Here's Vincent talking about game design:

"When you design a game, you're taking three different positions, expressing three different insights, putting forth three different opinions. Saying three different things. First, you're saying something about the subject matter or genre of your game: something you think about adventure fiction, or swords & sorcery, or transhumanist sf, or whatever. Second, you're saying something about roleplaying as a practice, taking a position on how real people should collaborate under these circumstances. Third, you're saying something about real live human nature."

So what I see in both of these is that there's a moral dimension to RPG play, by definition.  Making a clear space for that moral dimension within your design, or within your play, isn't a question of agenda, it's a question of good play vs. bad play (in the sense of more or less fun).  I think that a lot of the thinking on Story Now has monopolized discussion of the moral dimension of play, such that the thinking is that it's only relevant to Story Now games.  In other words, I think that a lot of the insights about how to make good Story Now games are actually insights about how to make good games in general.  I'm not sure if there are a lot of insights about how to make good Right to Dream games, but I think that probably many of those apply to all games too.  (David, I'm still getting to that thread you linked me, but thanks for doing so, I think it will be useful to me).

contracycle:
Wel, of course Narr etc can take advantage of tight causality and emulation.  That should, I would have thought, go without saying.  But it's not a priority, and so to a great or lesse degree it can also be downgraded in significance and importance by comparison with attention focussed on premise.  And similarly, Sim and Gam games can and do partake of moral concerns in some respects, but they too can afford to downgrade it by comparison to the real driver which is provoking interest and engagement.

Do all games say something about human nature?  Hmm, maybe, I'll even go so far as probably, while rejecting Luke Cran's formulation out of hand.  But I point to these caveats: we might well be saying about the world rather than human nature as such, and that it's only there in an implicit, mood music sort of way.

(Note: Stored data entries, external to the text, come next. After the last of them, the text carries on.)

-- ==== Sys2Proof/Machine/Issue.lean ====
section
/-! DEFINITION. The issue of a bundle (03 R89-R90, R98-R104, R110-R112, 05 R152, R173): every check and
every wait that comes before its effects, in the order of 03 R112, and what a bundle that issues, blocks,
waits for an answer or traps does. -/

namespace Sys2Proof.Machine

/-- What becomes of a bundle at its slot: it issues; it forfeits the slot, with the event counter of
22 R532 that counts it; it starts a wait that it then blocks in; or it raises a trap. -/
inductive Verdict where
  | go
  | block (counter : Nat)
  | hold
  | trap (t : TrapInfo)
deriving DecidableEq, Repr

/-- The first verdict that is no `go`. -/
def Verdict.and (a : Verdict) (b : Verdict) : Verdict :=
  match a with
  | .go => b
  | v => v

def trapIf (o : Option TrapInfo) : Verdict := match o with
  | some t => .trap t
  | none => .go

def blockIf (b : Bool) (k : Nat) : Verdict := if b then .block k else .go

/-- Counters of 22 R532 for a forfeited slot. -/
def onRegister : Nat := 2
def onWindow : Nat := 3
def onWait : Nat := 4
def onBank : Nat := 5

/-! ### ILLEGAL (03 R102, R105-R106, R112, 05 R152, R172-R173) -/

/-- The windows that an instruction names while they are bound, with what it does: read, write, neither. -/
def windowUses (c : Ctx) (i : Instr) : List (Nat × Option Bool) :=
  ((srcsOf i).filter fun x => !x.vec && x.win && (c.winOf x.reg).isSome).map (fun x => (x.reg - 28, some false)) ++
  ((dstsOf i).filter fun x => !x.vec && x.win && (c.winOf x.reg).isSome).map (fun x => (x.reg - 28, some true)) ++
  (match windowOpOf i with
   | some (k, d) => if (c.window k).isSome then [(k, d)] else []
   | none => [])

/-- A window named in two fields, or used against its direction (03 R102). -/
def windowMisuse (c : Ctx) (i : Instr) : Bool :=
  let l := windowUses c i
  !decide ((l.map Prod.fst).Nodup) || l.any fun p =>
    match c.window p.1, p.2 with
    | some w, some true => w.reads
    | some w, some false => !w.reads
    | _, _ => false

/-- The source field is empty: an empty register, or a bound window with no entry (03 R98, R101). -/
def State.srcEmpty (s : State) (x : Src) : Bool :=
  let c := s.ctx s.cur
  if x.vec then c.vEmpty.getLsbD x.reg
  else match (if x.win then c.winOf x.reg else none) with
    | some w => (s.winEntries s.cur w).isEmpty
    | none => x.reg ≠ 0 && c.sEmpty.getLsbD x.reg

def ill (v : Nat) (i : Instr) : TrapInfo := { cause := cILLEGAL, tval := BitVec.ofNat 64 v, vsyl := vsylOf i }

/-- The reserved class refuses `slotw` below level 2 (06 R208). -/
def State.inReserved (s : State) (th : Nat) : Bool := match s.launchOf th with
  | some l => l.rsv
  | none => false

def State.inOrdered (s : State) (th : Nat) : Bool := match s.launchOf th with
  | some l => l.ordered
  | none => false

/-- A window of some context is bound to a channel buffer, as endpoint type 0 or 1 (08 R281, R283). -/
def State.bufferBound (s : State) (kind core buf : Nat) : Bool :=
  s.ctxs.any fun p => p.2.win.any fun q => match q.2 with
    | some w => w.kind = kind && w.target = core && w.buf = buf
    | none => false

/-- ILLEGAL causes of one instruction in the context it issues in, and the value of `ctl.tval`. A cause that depends on
a source's value is there once that source is full, whatever the other source holds (03 R112). Where one syllable has
several of these causes the spec does not say which value `ctl.tval` takes: a fault of its encoding comes first, then
its level, then the misuse of a window, then its own (DESIGN CHOICE, log 103). -/
def State.illegal (s : State) (i : Instr) : Option Nat :=
  let c := s.ctx s.cur
  let some0 := fun b : Bool => if b then some 0 else none
  if !i.wf then some 0
  else if c.level < levelOf i then some 1
  else if windowMisuse c i then some 0
  else match i with
    | .ctlr _ x => some0 (ctlWriteLevel x.toNat).isNone
    | .ctlw _ _ x => match ctlWriteLevel x.toNat with
      | none => some 0
      | some l => if l = 4 || c.level < l then some 1 else none
    | .eret => some0 (!c.inh && c.level = 0)
    | .spawn _ _ _ _ l _ => if c.level < l.toNat then some 1 else none
    | .slotw _ _ => if s.inReserved s.cur && c.level < 2 then some 1 else none
    | .repart _ =>
      if (s.coreCtxs (coreOf s.cur)).any fun t => t ≠ s.cur && (s.ctx t).status ≠ .free then some 2 else none
    | .qbind a _ k =>
      some0 ((c.window k.toNat).isSome ||
        (!(srcsOf i).any s.srcEmpty && 2 ≤ (s.S a).toNat / 2 ^ 62 && 5 ≤ (s.S a).toNat / 2 ^ 8 % 16))
    | .qpeek _ k => some0 (c.window k.toNat).isNone
    | .vqpop _ _ k => some0 (c.window k.toNat).isNone
    | .vqpush _ _ _ k => some0 (match c.window k.toNat with
      | none => true
      | some w => w.kind = 2)
    | .qcfgw a t _ _ =>
      if s.srcEmpty (srcA a t) then none
      else if (s.bufferBound 0 (coreOf s.cur) ((s.S a).toNat % 16)) ||
        (s.bufferBound 1 (coreOf s.cur) ((s.S a).toNat % 16)) then some 2 else none
    | .joinInit _ _ b u =>
      if s.srcEmpty (srcB b u) then none
      else
        let x := (s.S b).toNat
        if x / 2 ^ 37 ≠ 0 || x / 2 ^ 32 % 4 = 3 then some 0
        else if c.level < x / 2 ^ 34 % 4 then some 1 else none
    | _ => none

/-- Both syllables write one register (05 R152), `s0` and the register behind a bound window aside
(07 R230). -/
def destClash (c : Ctx) (i j : Instr) : Bool :=
  (dstsOf i).any fun x => (dstsOf j).any fun y =>
    x.vec = y.vec && x.reg = y.reg && (x.vec || (x.reg ≠ 0 && (c.winOf x.reg).isNone))

/-- The ILLEGAL of a bundle. Two syllables that write one register are charged to the S-syllable (05 R152); a cause that this has
of its own comes before that (DESIGN CHOICE, log 103). -/
def State.illegalAll (s : State) : List Instr → Option TrapInfo
  | [] => none
  | [i] => (s.illegal i).map (ill · i)
  | i :: j :: _ => match s.illegal i with
    | some v => some (ill v i)
    | none => if destClash (s.ctx s.cur) i j then some (ill 0 i) else (s.illegal j).map (ill · j)

/-! ### Registers and windows (03 R98-R101, 05 R160) -/

/-- The first vector field beyond the mode's registers. -/
def State.vregFault (s : State) (i : Instr) : Option TrapInfo :=
  let n := vregCount (s.core (coreOf s.cur)).mode
  let regs := ((dstsOf i).filter (·.vec)).map (·.reg) ++ ((srcsOf i).filter (·.vec)).map (·.reg)
  (regs.find? fun r => n ≤ r).map fun r =>
    { cause := cVREG, tval := BitVec.ofNat 64 r, vsyl := vsylOf i }

/-- An empty source whose trap bit is set. DESIGN CHOICE (log 40): of two in one syllable REG_EMPTY reports the first in field
order (03 R98). -/
def State.emptyTrap (s : State) (i : Instr) : Option TrapInfo :=
  ((srcsOf i).find? fun x => x.trap && s.srcEmpty x).map fun x =>
    { cause := cREGEMPTY, tval := BitVec.ofNat 64 x.reg, vsyl := vsylOf i, vreg := x.vec, reg := x.reg
      field := x.field }

def Src.isWin (c : Ctx) (x : Src) : Bool := !x.vec && x.win && (c.winOf x.reg).isSome

/-- A window that a source reads is empty, or one that a destination writes is full. A command queue's room
depends on the word pushed, and is seen at the push. -/
def State.windowWait (s : State) (i : Instr) : Bool :=
  let c := s.ctx s.cur
  (srcsOf i).any (fun x => x.isWin c && s.srcEmpty x) ||
  (dstsOf i).any (fun x => !x.vec && x.win && (match c.winOf x.reg with
    | some w => if w.kind = 1 then s.winFull s.cur w 0 else 16 ≤ s.queuedWords s.cur w.sel
    | none => false)) ||
  (match windowOpOf i with
   | some (k, some false) => match c.window k with
     | some w => (s.winEntries s.cur w).isEmpty
     | none => false
   | some (k, some true) => match c.window k with
     | some w => s.winFull s.cur w 0
     | none => false
   | _ => false)

/-- A source register is empty, or a destination is empty from an earlier producer. -/
def State.registerWait (s : State) (i : Instr) : Bool :=
  let c := s.ctx s.cur
  (srcsOf i).any (fun x => !x.isWin c && s.srcEmpty x) ||
  (dstsOf i).any (fun x =>
    if x.vec then c.vEmpty.getLsbD x.reg
    else !(x.win && (c.winOf x.reg).isSome) && x.reg ≠ 0 && c.sEmpty.getLsbD x.reg)

/-! ### Memory accesses -/

/-- One access an instruction makes: its address, size, alignment, kind, and where it may go. -/
structure Access where
  addr : Word
  size : Nat
  align : Nat
  kind : Acc
  ok : Addr → Bool := fun _ => true

/-- The address of a memory operand: base plus displacement times size (08 R258). -/
def State.ea (s : State) (b : BitVec 5) (disp : Int) (n : Nat) : Word :=
  s.S b + BitVec.ofInt 64 (disp * n)

/-- Places of one core, and of the issuing core's scratchpad (06 R196, R208). -/
def inOwn (core n : Nat) : Addr → Bool
  | .win c r off => c = core && r = 0 && off + n ≤ 0x40000
  | _ => false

I agree with your point that "moral dimension" as you put is under investogated for sim games.  I totally agree that they can benefit from this, but primarily in the sense of filling out human in-game interactions and motivations.  They will be a thickener added to the existing material, and in some cases the actual conduct of play may become superficially similar.  But I don't think they will be engaged with the same way; they will be lumped in with other forms of cause-and-effect rather than explored in their own right.

David Berg:
Quote from: Simon C on March 20, 2010, 11:36:37 AM

people are saying "Of course Right to Dream is useful - with Right to Dream you can think about simulation and appropriate emulation" and I'm all "nuh-uh, that works for ANY game".
I agree (that it works for any game)!  It's not uniquely true for Sim, it's just especially true.

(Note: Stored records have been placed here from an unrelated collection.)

/-- Step `w.next` towards destination d: element e is read, or written there; and whether the home had room for it. -/
def State.wayStep (s : State) (c : Cmd) (d : Nat) (w : Way) : State × Bool :=
  let q := s.destCmd c d
  let e := w.next / 2
  let went := fun (u : State) (l : List Nat) => (u.modWay c d fun x => { x with next := w.next + 1, hold := l }).modRun c fun r =>
    r.goes (r.progress + 1)
  let r : Except Stop State :=
    if w.next % 2 = 0 then (s.srcAt q e).map fun x => went x.1 [x.2]
    else (s.dstAt q ((mcastDests c).getD d 0) e (w.hold.headD 0)).map fun u => went u []
  match r with
  | .ok u => (u, true)
  | .error (.err x) => (s.mcastFail c d x e, true)
  | .error (.denied pa) => ((s.security (dieOfTh q.th) (BitVec.ofNat 64 pa) q.lid).mcastFail c d eACCESS e, true)
  | .error (.page va wr) => ((s.modWay c d fun x => { x with waits := true }).modDie (dieOfTh c.th) fun x =>
      { x with walks := x.walks ++ [.engine c (d * s.waySteps c + w.next) va wr] }, true)
  | .error .busy => (s, false)

/-- Steps of a multicast, one after another, as far as a destination is open and the homes have room. -/
def State.wayTurn (s : State) (c : Cmd) : Nat → State
  | 0 => s
  | fuel + 1 => match (s.started c).bind fun r => (r.wayNext s.aim (s.waySteps c)).map fun d => (d, r.ways.getD d {}) with
    | none => s
    | some p => match s.wayStep c p.1 p.2 with
      | (u, true) => u.wayTurn c fuel
      | (u, false) => u

/-- The outcome of a multicast (10 R354). -/
def mcastResult (n : Nat) (fails : List (Nat × Nat × Nat)) : CmdResult :=
  if fails.isEmpty then ⟨0, 0, 0⟩
  else if fails.length < n then
    ⟨1, eDEST_FAULT, ((List.range n).filter fun d => !fails.any fun f => f.1 = d).foldl (fun a d => a + 2 ^ d) 0⟩
  else match fails.find? fun f => f.1 = 0 with
    | some f => ⟨2, f.2.1, f.2.2⟩
    | none => ⟨2, eDEST_FAULT, 0⟩

/-- A multicast ends when no destination is left; else it goes on at a later turn, if one is open. -/
def State.mcastRest (s : State) (c : Cmd) : State :=
  match s.started c with
  | none => s
  | some r =>
    let l := List.range (mcastDests c).length
    if l.all fun d => !r.wayLeft (s.waySteps c) d then s.endCmd c (mcastResult (mcastDests c).length r.fails)
    else s.modRun c fun r => { r with paused := l.any (r.wayOpen (s.waySteps c)) }

/-- `cp.mcast` (10 R353-R354). -/
def State.runCpMcast (s : State) (c : Cmd) : State :=
  let m := (mcastDests c).length
  let s1 := if (s.started c).isNone then s.setRun { cmd := c, progress := 0, ways := List.replicate m {} } else s
  (s1.wayTurn c (s1.granted ((s1.waySteps c + 1) * m))).mcastRest c

/-- A destination of a multicast waits no longer for the page of step `k` of all. -/
def State.wayBack (s : State) (c : Cmd) (k : Nat) : State :=
  s.modWay c (k / s.waySteps c) fun w => { w with waits := false }

/-- Index p of the list of a gather or scatter (10 R355). -/
def State.indexAt (s : State) (c : Cmd) (p : Nat) : Except Stop (State × Nat) :=
  s.rdElem c (nearQuad c.place) (BitVec.ofNat 64 (c.word 4)) (32 * p) 32

/-- The address of the element that an index names, of `w` bits each from an address on. -/
def indexed (base : Word) (w x : Nat) : Word := base + BitVec.ofInt 64 (valInt ⟨32, true⟩ x * (w / 8 : Nat))

/-- `cp.gather` (10 R355). -/
def State.runCpGather (s : State) (c : Cmd) : State :=
  s.runCmd c (fun _ => 0) id (cmdTotal c (bits (c.word 5) 15 0 + 1)) (fun k s => s.elemStep c 2
    (fun p j => if j = 0 then s.indexAt c p else s.copyRead c
      (indexed (BitVec.ofNat 64 (c.word 1)) (s.tdOf c (bits c.spec 5 0)).width ((s.heldOf c).headD 0)) 0)
    (fun p l => s.copyWrite c (BitVec.ofNat 64 (c.word 2)) (p * (s.tdOf c (bits c.spec 11 6)).width) (l.getD 1 0)) k)
    fun s => s.doneCmd c

/-- `cp.scatter` (10 R355). -/
def State.runCpScatter (s : State) (c : Cmd) : State :=
  s.runCmd c (fun _ => 0) id (cmdTotal c (bits (c.word 5) 15 0 + 1)) (fun k s => s.elemStep c 2
    (fun p j => if j = 0 then s.indexAt c p else s.copyRead c (BitVec.ofNat 64 (c.word 1)) (p * (s.tdOf c (bits c.spec 5 0)).width))
    (fun _ l => s.copyWrite c (indexed (BitVec.ofNat 64 (c.word 2)) (s.tdOf c (bits c.spec 11 6)).width (l.headD 0)) 0 (l.getD 1 0)) k)
    fun s => s.doneCmd c

/-- `cp.fill` (10 R356). -/
def State.runCpFill (s : State) (c : Cmd) : State :=
  let t := s.tdOf c (bits c.spec 11 6)
  s.runCmd c (fun _ => 0) id t.count
    (fun k s => s.wrElem c inCopy (BitVec.ofNat 64 (c.word 1)) (t.bitOff k) t.width (c.word 2 % 2 ^ t.width))
    fun s => s.doneCmd c

/-- `cp.crc`: the final value is the status detail (10 R357). DESIGN CHOICE (log 138): its source may lie where a copy's may. -/
def State.runCpCrc (s : State) (c : Cmd) : State :=
  s.runCmd c (fun _ => 0) (fun s => s.modRun c fun r => { r with acc := bits (c.word 2) 31 0 })
    (bits (c.word 2) 63 32) (fun k s => do
      let b ← s.rdElem c inCopy (BitVec.ofNat 64 (c.word 1)) (8 * k) 8
      return b.1.modRun c fun r => { r with acc := crcStep r.acc b.2 }) fun s =>
    s.endCmd c ⟨0, 0, (s.started c).elim 0 (·.acc)⟩

/-- The network port that a `cp.send` names (10 R358). -/
def State.sendPort (s : State) (c : Cmd) : Port := get {} s.hub.ports (bits (c.word 2) 16 15)

/-- A frame may enter an egress queue (10 R358, 19 R464, R470): the port is not down, the queue is enabled
and the partition's, and a Galsol port has a route to the frame's destination. -/
def State.egressOk (s : State) (c : Cmd) (dest : Option Nat) : Bool :=
  let p := s.sendPort c
  let q := (get {} s.hub.egress (bits (c.word 2) 22 17)).conf
  let part := (c.lid.bind s.launch).map (·.part)
  let route := fun n : Nat => (get 0 s.hub.groute n).getLsbD 63
  !p.down && (!p.galsol || p.up) && q.getLsbD 63 && (part.isNone || part = some (q.toNat / 2 ^ 58 % 32)) &&
    (!p.galsol || (dest.elim true route))

/-- `cp.send`: it completes when its last byte is in the egress queue; a port that has gone down since it started fails it, be it up
again (10 R358, R364). DESIGN CHOICE (log 138): its source may lie where a copy's may. -/
def State.runCpSend (s : State) (c : Cmd) : State :=
  s.runCmd c (fun s => if s.egressOk c none then 0 else ePORT) (fun s => s.modRun c fun r => { r with acc := (s.sendPort c).losses })
    (bits (c.word 2) 14 0)
    (fun k s => (s.rdElem c inCopy (BitVec.ofNat 64 (c.word 1)) (8 * k) 8).map fun x =>
      x.1.modRun c fun r => { r with data := r.data ++ [x.2] }) fun s =>
    let l := (s.started c).elim [] (·.data)
    if !s.egressOk c l.head? || (s.started c).any (fun r => r.acc ≠ (s.sendPort c).losses) then s.endCmd c ⟨2, ePORT, 0⟩
    else
      let x := bits (c.word 2) 22 17
      let q := get {} s.hub.egress x
      let q := { q with frames := q.frames ++ [(bits (c.word 2) 16 15, l.map (BitVec.ofNat 8))] }
      (s.modHub fun h => { h with egress := put {} h.egress x q }).doneCmd c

If you get your challenges and premises rolling, you might be able to get by with less perfection on the simulation/emulation/etc. front (as Gareth just said).  If the simulation/emulation/etc. is the point, your standards might get more exacting.

It's also worth noting Constructive Denial (willfully experiencing the fiction as an active arbiter of what can/can't happen in play, rather than maintaining awareness that it's just people making shit up) as a limiting factor on the tools available in Right to Dream play.

So, all the stuff I mentioned in my prior post can help or hurt any roleplay, but it can absolutely make or break Sim play.

As for a moral dimension, isn't that endemic to sentients in conflicts?  The only way to lose it would be to play automatons or encounter zero resistance.  Otherwise, "What will you do to get what you want?" is out there.